- Required work
Entries follow. Give back exactly the lines starting at the one containing "the dispatcher. -/" and ending at the one containing "match w.st with", and no other lines.

- Exercise input
-- ==== Sys2Proof/Machine/Pending.lean ====
section
/-! DEFINITION. The events that the module may take on its own account, and how the steps share the clock between them and the
issue of words. Which comes first among independent units is the model's choice (log entry 1). -/

namespace Sys2Proof.Machine

/-- The event by which a lane memory operation goes on. -/
def mopEvent (o : MemOp) : List Instr :=
  match o.instr with
  | .ld _ _ | .ldmx _ => [.ldComplete o.id]
  | .st _ _ | .stmx _ => [.storePerformed o.id]
  | .atom _ => [.atomComplete o.id]
  | _ => []

/-- The events by which an engine operation goes on. -/
def eopEvent (o : EngOp) : List Instr :=
  match o.instr with
  | .copy _ => [.copyComplete o.id]
  | .prefetchL2 _ _ _ _ => [.prefetchComplete o.id]
  | .mma _ | .compress _ _ _ | .accz _ _ | .accmvOut _ _ _ _ | .accmvIn _ _ _ _ => [.matrixOpComplete o.id]
  | .attn _ => [.attnComplete o.id]
  | .kvwalk _ | .kvappend _ => [.kvWordComplete o.id, .kvLockRetry o.id]
  | .kvcommit _ => [.kvcommitWrite o.id, .kvLockRetry o.id]
  | .geoOrient2 _ | .geoOrient3 _ | .geoIncirc _ | .geoInsphr _ | .geoSegx _ =>
    (lanesOf o.mask).filterMap (fun L => if mhas o.res L then none else some (.geoExactLane o.core o.id L)) ++ [.geoComplete o.id]
  | _ => []

/-- Events of a core. -/
def State.coreEvents (s : State) (k : Nat) : List Instr :=
  let c := s.core k
  let fills := (List.range c.fills.length).map (fun i => Instr.l1Fill k i)
  let wbs := (List.range c.wbs.length).map (fun i => Instr.blockWriteback k i)
  let bins := c.bins.map (fun b => Instr.reformBinAge k b.id)
  fills ++ (if c.heldInv.isEmpty then [] else [.heldInvalidate k]) ++ wbs ++ bins ++ (if c.bins.isEmpty then [] else [.reformBinIssue k]) ++
    (if (s.blockReqs k).isEmpty then [] else [.blockGrant k, .readmission k, .growthDeadlock k]) ++
    (if c.geo.isEmpty then [] else [.geoStageA k]) ++
    (if c.pieces.isEmpty && c.running.isNone && s.cslots.isEmpty then [] else [.datapathPiece k])

/-- Events of a resident warp or a stream's thread. -/
def State.threadEvents (s : State) (who : Nat) : List Instr :=
  let w := s.warp who
  let c := s.ctl who
  (w.blocks.filterMap (fun e => if e.2.absent && e.2.filling then some (Instr.blockFill who e.1) else none)) ++
  (if c.waits.any (fun x => match x.kind with | .twait _ _ _ => true | _ => false) then [.twaitPoll who] else []) ++
  (if c.waits.any (fun x => match x.kind with | .reform _ _ _ => true | _ => false) then [.reformFile who] else []) ++
  (if isStream who then [] else (if w.live = 0 then [.warpRetire who] else []) ++ (if c.bumped then [] else [.warpBump who]))

def State.streamEvents (s : State) (j : Nat) : List Instr :=
  let c := s.ctl (streamBase + j)
  (if c.waits.any (fun x => match x.kind with | .sem _ _ _ => true | _ => false) then [.waitsemPoll j] else []) ++
  (if !(s.stream j).held.isEmpty || c.waits.any (fun x => match x.kind with | .event _ _ _ => true | _ => false) then [.eventRecordPost j] else [])

/-- Clusters with grids in a queue, or with a workgroup that waits for the dispatcher. -/
def State.busyClusters (s : State) : List Nat :=
  ((mvals s.grids).flatMap Grid.targets ++ (mvals s.wgs).map (fun (w : Wg) => w.core / 8)).eraseDups

def clusterEvents (c : Nat) : List Instr :=
  .dispatchStep c :: .dispatchReserveTimeout c :: (coresOf c).map (fun k => Instr.partitionChange k)

def wgEvents (w : Wg) : List Instr :=
  match w.st with
  | .leaving => [.preemptBoundary w.id, .preemptHandover w.id]
  | .saving => [.saveRecordComplete w.id]
  | _ => []

def slotEvents (e : Nat × CSlot) : List Instr :=
  let n : Fin 64 := ⟨e.1 % 64, Nat.mod_lt _ (by decide)⟩
  (if e.2.loads.isEmpty then [] else [.collLoadExecute n]) ++ (if e.2.queue.isEmpty then [] else [.collRunStart n]) ++
  (if e.2.runOp.isNone then [] else .collRunTimeout n :: e.2.run.zipIdx.flatMap (fun x =>
    if x.1.done then [] else [.collSignal n x.2, .collWaitPoll n x.2, .chunkRetransmit n x.2, .chunkAbandon n x.2]))

/-- Bring-up goes on by itself where it needs nothing from outside; a self-test's result is an open value. -/
def State.bootEvents (s : State) : List Instr :=
  match s.regs.bootStep with
  | 0 => [.warmWritebackDone []]
  | 1 => [.bootSelftestDone (decide (Config.freePick s.fresh 2 % 2 = 0))]
  | 3 => [.imageVerified]
  | 4 => [.bootZeroingDone]
  | 5 => [.bootReady]
  | _ => []

/-- Commands of the host that are under way. -/
def State.commandEvents (s : State) : List Instr :=
  let r := s.regs
  (match r.ctxBusy with
   | some (1, _) => [.ctxcmdSuspend] | some (2, _) => [.ctxcmdResume] | some _ => [.ctxcmdEnd] | none => []) ++
  (match r.cxCmd with
   | some (1, _, _, _) => [.cxcmdLoadslot] | some (2, _, _, _) => [.cxcmdRecode] | some (3, _, _, _) => [.cxcmdDump] | _ => []) ++
  (match r.attBusy with
   | some 1 => [.attcmdQuote] | some 2 => [.attcmdDump] | _ => []) ++
  s.mem.slots.filterMap (fun e => if e.2.oldGen.isSome || e.2.pending.isSome then some (.slotGenerationInstall ⟨e.1 % 64, Nat.mod_lt _ (by decide)⟩) else none) ++
  (if s.mem.bdq.isEmpty then [] else [.baseDieRequest .finish])

/-- Firmware routines as events of their own, where no stream of the cluster can issue; else they go before a stream's packet. -/
def State.firmwareEvents (s : State) : List Instr :=
  let cs := (s.clusters.map Prod.fst ++ (mvals s.grids).map s.gridHome ++ (mvals s.eops).map (fun o => clusterOf o.who)).eraseDups
  (cs.filter (fun c => s.firmwareMay c && (s.streamTurn c).all s.stuck)).flatMap s.firmwareJobs

/-- Every event the module may take now by itself. -/
def State.pending (s : State) : List Instr :=
  (mvals s.mops).flatMap (fun o => mopEvent o ++ (if s.opRemote o && !s.linkUp then [.ualRequestTimeout o.id] else [])) ++
  (mvals s.eops).flatMap eopEvent ++
  ((mvals s.treqs).filter (fun t => t.st == .need || t.st == .wait)).map (fun t => Instr.pageWalk t.id) ++
  ((s.cores.map Prod.fst) ++ (s.warps.map Prod.fst).filterMap (fun w => if w < streamBase then some (coreOf w) else none)).eraseDups.flatMap s.coreEvents ++
  ((s.ctls.map Prod.fst).filter (fun w => !isSaved w)).flatMap s.threadEvents ++
  (s.streams.map Prod.fst).flatMap s.streamEvents ++
  s.firmwareEvents ++
  s.busyClusters.flatMap clusterEvents ++
  (mvals s.wgs).flatMap wgEvents ++
  s.invals.map (fun x => Instr.tlbInvalidationComplete x.id) ++
  s.cslots.flatMap slotEvents ++ s.bootEvents ++ s.commandEvents

/-- The event whose turn it is: the list turns with the clock. -/
def State.nextEvent (s : State) : Option Instr := s.pending[s.clock / 2 % s.pending.length]?

/-! ### What a step is -/

/-- The clock goes on (R245): the codes find the upsets the step detects, and bins become ready by age (R86, R221). -/
def State.tick (s : State) : State :=
  ({ s with clock := s.clock + 1 + s.delays.headD 0, delays := s.delays.drop 1, blocked := false } : State).detect.ageBins

/-- Steps that begin at an odd clock take an event of the module first; the others, and one whose turn is forced, a word. -/
def State.eventFirst (s : State) : Bool := s.clock % 2 == 1 && s.turns.isEmpty

/-- The word that goes on with an open group (R249), or the paths that may issue, in order. -/
def State.tries (s : State) : List (Nat × Nat) :=
  match s.cur with
  | some c => [(c.who, c.lane)]
  | none => s.candidates

/-- What is left when a word could not issue: the fills and pages it asked for. A group that was open is held for its path, and
other words and events go on meanwhile. -/
def State.unblock (s : State) (who : Nat) (t : State) : State :=
  let u : State := { t with blocked := false, cur := none }
  match s.cur.bind (fun c => c.group.map (fun g => (c.lane, g))) with
  | some e => u.holdGroup who e.1 e.2
  | none => if (s.ctl who).heldGroup.isEmpty then u else u.modCtl who (fun c => { c with heldGroup := (s.ctl who).heldGroup })

/-- A forced turn is used up by an issue. -/
def State.useTurn (s : State) : State := { s with turns := s.turns.drop 1 }

/-! ### Placing a word for the next step -/

/-- A context descriptor with every feature of the device in its floor (R416). -/
def fullDescr : BitVec 512 :=
  Config.feat0 ++ Config.feat1 ++ (0#64) ++ (0#256) ++ (0x8000000000000000#64)

/-- A packet that holds one instruction in slot 0, flag 0 for it, and NOPs after it. -/
def packetFor (a b : W32) : W128 := (0#32) ++ b ++ a ++ (0x0000F000#32)

def placedPc : W64 := 0x1000#64

def placedGrid : Grid := { id := 0, placed := [(0, 1)], descr := { minb := 32, thr := 128 } }

def placedWg (core : Nat) : Wg := { id := 0, core := core }

/-- The window of a placed warp: 32 blocks. -/
def placedBlocks : SMap Block := (List.range 32).map (fun b => (b, freshBlock (b % 2) (b / 2)))

def placedWarp (stream : Bool) : Warp :=
  if stream then { curb := 8, exited := ~~~1#128, paths := [{ mask := 1, pc := placedPc }] }
  else { prio := 31, curb := 32, minb := 32, blocks := placedBlocks, paths := [{ mask := fullMask, pc := placedPc }] }

/-- Put the words `a`, `b` where the next step takes its instruction: in the packet that a thread holds and enters next. A word
that only a control core executes goes to stream 0 of cluster 0, every other to warp slot 0 of core 0. -/
def State.placeWord (s : State) (a b : W32) (stream : Bool) : State :=
  let who := if stream then streamBase else 0
  { s with
    cur := none, blocked := false, agenda := [], turns := [(who, 0)], ctxs := mset s.ctxs 0 fullDescr
    warps := mset s.warps who (placedWarp stream)
    ctls := mset s.ctls who { seated := true, bumped := true, fetched := [⟨placedPc.toNat, packetFor a b, 0⟩] }
    streams := if stream then mset s.streams 0 { mgetD s.streams 0 {} with state := 1, haltReq := false, suspended := false } else s.streams
    grids := if stream then s.grids else mset s.grids 0 placedGrid
    wgs := if stream then s.wgs else mset s.wgs 0 (placedWg 0)
    nextId := max s.nextId 1 }

end Sys2Proof.Machine
end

- Answer to the exercise
/-- Clusters with grids in a queue, or with a workgroup that waits for the dispatcher. -/
def State.busyClusters (s : State) : List Nat :=
  ((mvals s.grids).flatMap Grid.targets ++ (mvals s.wgs).map (fun (w : Wg) => w.core / 8)).eraseDups

def clusterEvents (c : Nat) : List Instr :=
  .dispatchStep c :: .dispatchReserveTimeout c :: (coresOf c).map (fun k => Instr.partitionChange k)

def wgEvents (w : Wg) : List Instr :=
  match w.st with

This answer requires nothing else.